We start with two lists of ten values, for 0 through 9 in two positions for then 1s and 10s. To make the cleaning step a little clearer we’ll use the null sign, ∅, for zero. It’s an arbitrary but necessary placeholder for the cross-product that gets stripped out later, so it doesn’t matter exactly what we use. This produces some incorrect names such as “twenty-∅”, so the irregularities are simple to spot. It’s not going to be a problem to strip out the extra bits after, so that’s how we’ll do it.
We start by constructing names as one compound word in the form of “{tens}-hyphen-{ones}”. Structuring our loops properly these will be produced in the right order. Once we have this list, we iterate through it with two substitution expressions.
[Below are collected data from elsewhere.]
/-- A write at the home slice, or at the hub. With EVP 6 a byte that the slice does not hold goes to memory (R213). -/
def State.homeWrite (s : State) (a : Loc) (b : Byte) (evp : Nat) : State :=
  if a.own < 4 then
    if evp = 6 ∧ holdsByte (s.homeLine a) (a.pa % 128) = false then s.writeThrough a b
    else
      let (s1, l) := s.homeAlloc a evp
      s1.putHome a.own { l.setByte (a.pa % 128) b true with cmp := l.cmp || a.cmp }
  else s.setOwnerByte a.own a.pa b

/-- A sector of which a line lacks some byte. -/
def lacksSector (l : Option Line) (i : Nat) : Bool := (List.range 32).any fun j => !(holdsByte l (i / 32 * 32 + j))

/-- The sector of a place fetched into the home line from memory (R208, R209). With EVP 6 nothing is allocated, and a hit is
served in place (R213); nor is a sector fetched of which memory holds an uncorrectable error, which is never delivered (R467). -/
def State.homeFill (s : State) (a : Loc) (evp : Nat) : State :=
  if 4 ≤ a.own then s
  else if evp = 6 then
    match s.homeLine a with
    | some l => if l.hasByte (a.pa % 128) then s.putHome a.own l else s
    | none => s
  else if s.bad.contains (5, s.phys a.own, a.pa / 32) && lacksSector (s.homeLine a) (a.pa % 128) then s
  else
    let (s1, l) := s.homeAlloc a evp
    s1.putHome a.own (l.fill (a.pa % 128) fun i => s1.ownerByte a.own (a.pa / 128 * 128 + i))

/-! ### Guest lines (R211) -/

/-- The physical place of another byte of the same 128-byte line; pages hold whole lines. -/
def Loc.inLine (a : Loc) (i : Nat) : Loc := { a with va := a.va / 128 * 128 + i, pa := a.pa / 128 * 128 + i }

/-- A place moved by a translation that the owner makes again, as a guest line's write-back needs: the guest tag
is virtual (R207). Bytes without a translation are dropped. -/
def State.locOf (s : State) (va : Nat) : Option Loc :=
  match s.owner va with
  | none => none
  | some own =>
    match (if own < 4 then tlbAny (s.die own).stlb s.ctxNum va else none) with
    | some e => some { va := va, own := own, pa := e.frame + (va - e.page), cmp := cmpOf e.leaf }
    | none =>
      let w := s.walk va
      if w.status = 0 then some { va := va, own := own, pa := w.frame + (va - w.page), cmp := cmpOf w.leaf } else none

/-- Dirty bytes of a guest or L1 line carried to the owner's home slices. DESIGN CHOICE (log entry 10): the home lines take the
EVP of the line that is written back, on which R213, which speaks of accesses, is silent. -/
def State.writeHomeBytes (s : State) (l : Line) : State :=
  let t := s.asCtx l.ctx
  match t.locOf (l.tag * 128) with
  | none => s
  | some a => { l.dirtyBytes.foldl (fun s p => s.homeWrite (a.inLine p.1) p.2 l.evp) t with ctx := s.ctx }

/-- A dirty guest line of a physical die written to its owner, as a message of its own (R211, R504). -/
def State.guestWriteback (s : State) (p : Nat) (l : Line) : State :=
  let t := s.asCtx l.ctx
  if l.dirty ≠ 0 ∧ s.bad.contains (2, p, l.tag) = true then s.lose 2 p l.tag [l.ctx]
  else
  match t.owner (l.tag * 128) with
  | some own => (s.writeHomeBytes l).post p (t.ownerPos own) vcWriteback l.dirtyBytes.length
  | none => s.writeHomeBytes l

def State.guestLine (s : State) (die va : Nat) : Option Line :=
  findLine (s.die die).guest s.ctxNum (sliceOf va) (va / 128)

def State.guestByte (s : State) (die : Nat) (a : Loc) : Byte :=
  match s.guestLine die a.va with
  | some l => if l.hasByte (a.va % 128) then l.byte (a.va % 128) else s.homeByte a
  | none => s.homeByte a

def State.putGuest (s : State) (die : Nat) (l : Line) : State := s.updDie die fun d => { d with guest := putLine d.guest l }

/-- The guest line of an address, made present; a dirty line that must leave goes to its owner (R211). -/
def State.guestAlloc (s : State) (die va evp : Nat) : State × Line :=
  match s.guestLine die va with
  | some l => (s, l.touch evp)
  | none =>
    let mine := (s.die die).guest.filter (·.slice == sliceOf va)
    let s1 := match evictee mine (s.guestWays die) l2SetOf (va / 128) with
      | some v => (s.guestWriteback (s.phys die) v).updDie die fun d => { d with guest := dropLine d.guest v }
      | none => s
    (s1, { tag := va / 128, ctx := s.ctxNum, slice := sliceOf va, evp := if evp = 6 then 0 else evp })

/-- A write into the guest partition, held dirty (R211, R243); with no guest way it goes to the owner. -/
def State.guestWrite (s : State) (die : Nat) (a : Loc) (b : Byte) (evp : Nat) : State :=
  if s.guestWays die = 0 then s.homeWrite a b evp
  else
    let (s1, l) := s.guestAlloc die a.va evp
    s1.putGuest die (l.setByte (a.va % 128) b true)

/-- An uncorrectable error where the guest partition, or else the home slice, reads a byte (R467). -/
def State.guestBad (s : State) (die : Nat) (a : Loc) : Option Nat :=
  if s.bad.isEmpty then none
  else if (s.guestLine die a.va).any fun l => l.hasByte (a.va % 128) then
    (if s.bad.contains (2, s.phys die, a.va / 128) then some 2 else none)
  else s.homeBad a

/-- A byte of a place's sector that a line lacks meets an uncorrectable error where it is read, so that the sector is not
fetched (R467). -/
def State.sectorBad (s : State) (l : Option Line) (a : Loc) (bad : Loc → Option Nat) : Bool :=
  !s.bad.isEmpty && (List.range 32).any fun j =>
    let i := a.va % 128 / 32 * 32 + j
    !(holdsByte l i) && (bad (a.inLine i)).isSome

/-- The sector of a place fetched into the guest partition, unless EVP is 6 (R211) or the owner finds an error (R467). What the
partition does not serve is an access to the owner's home line, which it touches (R213). -/
def State.guestFill (s : State) (die : Nat) (a : Loc) (evp : Nat) : State :=
  let line := s.guestLine die a.va
  if s.guestWays die = 0 then s.homeFill a evp
  else if evp = 6 then
    match line with
    | some l => if l.hasByte (a.va % 128) then s.putGuest die l else s.homeFill a evp
    | none => s.homeFill a evp
  else if s.sectorBad line a s.homeBad then s
  else
    let s0 := if lacksSector line (a.va % 128) then s.homeFill a evp else s
    let (s1, l) := s0.guestAlloc die a.va evp
    s1.putGuest die (l.fill (a.va % 128) fun i => s1.homeByte (a.inLine i))

/-- A byte that a store performed at the owner leaves in the guest partition on its way, clean (R211, R243). -/
def State.guestPass (s : State) (die : Nat) (a : Loc) (b : Byte) (evp : Nat) : State :=
  if s.guestWays die = 0 then s
  else
    let (s1, l) := s.guestAlloc die a.va evp
    let i := a.va % 128
    s1.putGuest die { l.setByte i b false with dirty := l.dirty &&& ~~~((1 : BitVec 128) <<< i) }

/-! ### L1 (R208) -/

/-- Whether the cluster of a core is fused (R22). -/
def State.fusedAt (s : State) (die core : Nat) : Bool :=
  (List.range 8).any fun i => (s.core die (cluster core * 8 + i)).fused.isSome

/-- The core whose L1 serves an address: of a fused cluster, the one that VA[9:7] gives (R208). -/
def State.l1Core (s : State) (die core va : Nat) : Nat :=
  if s.fusedAt die core then cluster core * 8 + bitsOf va 9 7 else core

def State.l1Line (s : State) (die core va : Nat) : Option Line :=
  findLine (s.core die (s.l1Core die core va)).l1 s.ctxNum 0 (va / 128)

def State.putL1 (s : State) (die core va : Nat) (l : Line) : State :=
  s.updCore die (s.l1Core die core va) fun c => { c with l1 := putLine c.l1 l }

/-- A dirty L1 line of a core written to the die's L2 points (R242). Only lines that the die owns are dirty. -/
def State.l1Writeback (s : State) (die core : Nat) (l : Line) : State :=
  if l.dirty ≠ 0 ∧ s.bad.contains (0, coreId (s.phys die) core, l.tag) = true then s.lose 0 (s.phys die) l.tag [l.ctx]
  else s.writeHomeBytes l

def State.l1Alloc (s : State) (die core va evp : Nat) : State × Line :=
  match s.l1Line die core va with
  | some l => (s, l.touch evp)
  | none =>
    let n := s.l1Core die core va
    let s1 := match evictee (s.core die n).l1 (s.core die n).ways l1SetOf (va / 128) with
      | some v => (s.l1Writeback die n v).updCore die n fun c => { c with l1 := dropLine c.l1 v }
      | none => s
    (s1, { tag := va / 128, ctx := s.ctxNum, evp := if evp = 6 then 0 else evp, way := freeWay (s1.core die n).l1 l1SetOf (va / 128) })

/-- The byte behind L1: the home slice of an address that the die owns, else the guest partition. -/
def State.l2Byte (s : State) (die : Nat) (a : Loc) : Byte :=
  if a.own = die then s.homeByte a else s.guestByte die a

/-- The byte that a load at scope 0 to 2 reads (R243). -/
def State.l1Byte (s : State) (die core : Nat) (a : Loc) : Byte :=
  match s.l1Line die core a.va with
  | some l => if l.hasByte (a.va % 128) then l.byte (a.va % 128) else s.l2Byte die a
  | none => s.l2Byte die a

/-- An uncorrectable error in L2 where a byte would be fetched into L1 (R467). -/
def State.l2Bad (s : State) (die : Nat) (a : Loc) : Option Nat := if a.own = die then s.homeBad a else s.guestBad die a

/-- A read at L1: a hit touches its line; a miss fetches the sector into L1 and the L2 line on the way, but with EVP 6 (R208,
R213), or where L2 finds an error (R467). -/
def State.l1Fill (s : State) (die core : Nat) (a : Loc) (evp : Nat) : State :=
  let line := s.l1Line die core a.va
  let l2 (s : State) : State := if a.own = die then s.homeFill a evp else s.guestFill die a evp
  if holdsByte line (a.va % 128) then
    match line with
    | some l => s.putL1 die core a.va (l.touch evp)
    | none => s
  else if evp = 6 then l2 s
  else if s.sectorBad line a (s.l2Bad die) then s
  else
    let (s1, l) := (l2 s).l1Alloc die core a.va evp
    s1.putL1 die core a.va (l.fill (a.va % 128) fun i => s1.l2Byte die (a.inLine i))

/-- Updates an L1 copy that holds the byte; the copy stays as clean as it was (R243). -/
def State.l1Update (s : State) (die core : Nat) (a : Loc) (b : Byte) (evp : Nat) : State :=
  match s.l1Line die core a.va with
  | some l =>
    if l.hasByte (a.va % 128) then
      let i := a.va % 128
      s.putL1 die core a.va { ((l.touch evp).setByte i b false) with dirty := l.dirty &&& ~~~((1 : BitVec 128) <<< i) }
    else s
  | none => s

/-- Updates a guest copy that holds the byte, which stays clean (R211, R243). -/
def State.guestUpdate (s : State) (die : Nat) (a : Loc) (b : Byte) (evp : Nat) : State :=
  match s.guestLine die a.va with
  | some l =>
    if l.hasByte (a.va % 128) then
      let i := a.va % 128
      s.putGuest die { ((l.touch evp).setByte i b false) with dirty := l.dirty &&& ~~~((1 : BitVec 128) <<< i) }
    else s
  | none => s

/-! ### Points of coherence (R242) -/

/-- Where an access is performed. -/
inductive Point where
  | l1 | guest | home
  deriving DecidableEq, Repr

/-- Scope 7 is performed as scope 4 or 5 (R241); other scopes as they are. -/
def effScope (single : Bool) (scope : Nat) : Nat := if scope = 7 then (if single then 4 else 5) else scope

/-- The point of an access at a scope from 0 to 6. -/
def pointOf (fused : Bool) (scope die own : Nat) : Point :=
  if scope ≤ 2 ∨ (scope = 3 ∧ fused) then .l1
  else if own = die then .home
  else if scope ≤ 4 then .guest
  else .home

/-- The byte at a point. -/
def State.pointByte (s : State) (p : Point) (die core : Nat) (a : Loc) : Byte :=
  match p with
  | .l1 => s.l1Byte die core a
  | .guest => s.guestByte die a
  | .home => s.homeByte a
The first strips out any leading and trailing nulls and their associated hyphens, and the second quietly slips in the special names for the teens.
Lastly, the first element, “∅-∅” gets obliterated but remains in existence as an empty string, so to be proper we need to shift that off the final list, giving us just the numbers from 1 to 99 written out. Or then again the indices of the array are the corresponding numeric forms at this point, so if we wanted a lookup table this could be quite useful. For this task, however, we’ll remove it, to make our list correct before further processing. We’re already reinventing the wheel, so we may as well be thorough about it.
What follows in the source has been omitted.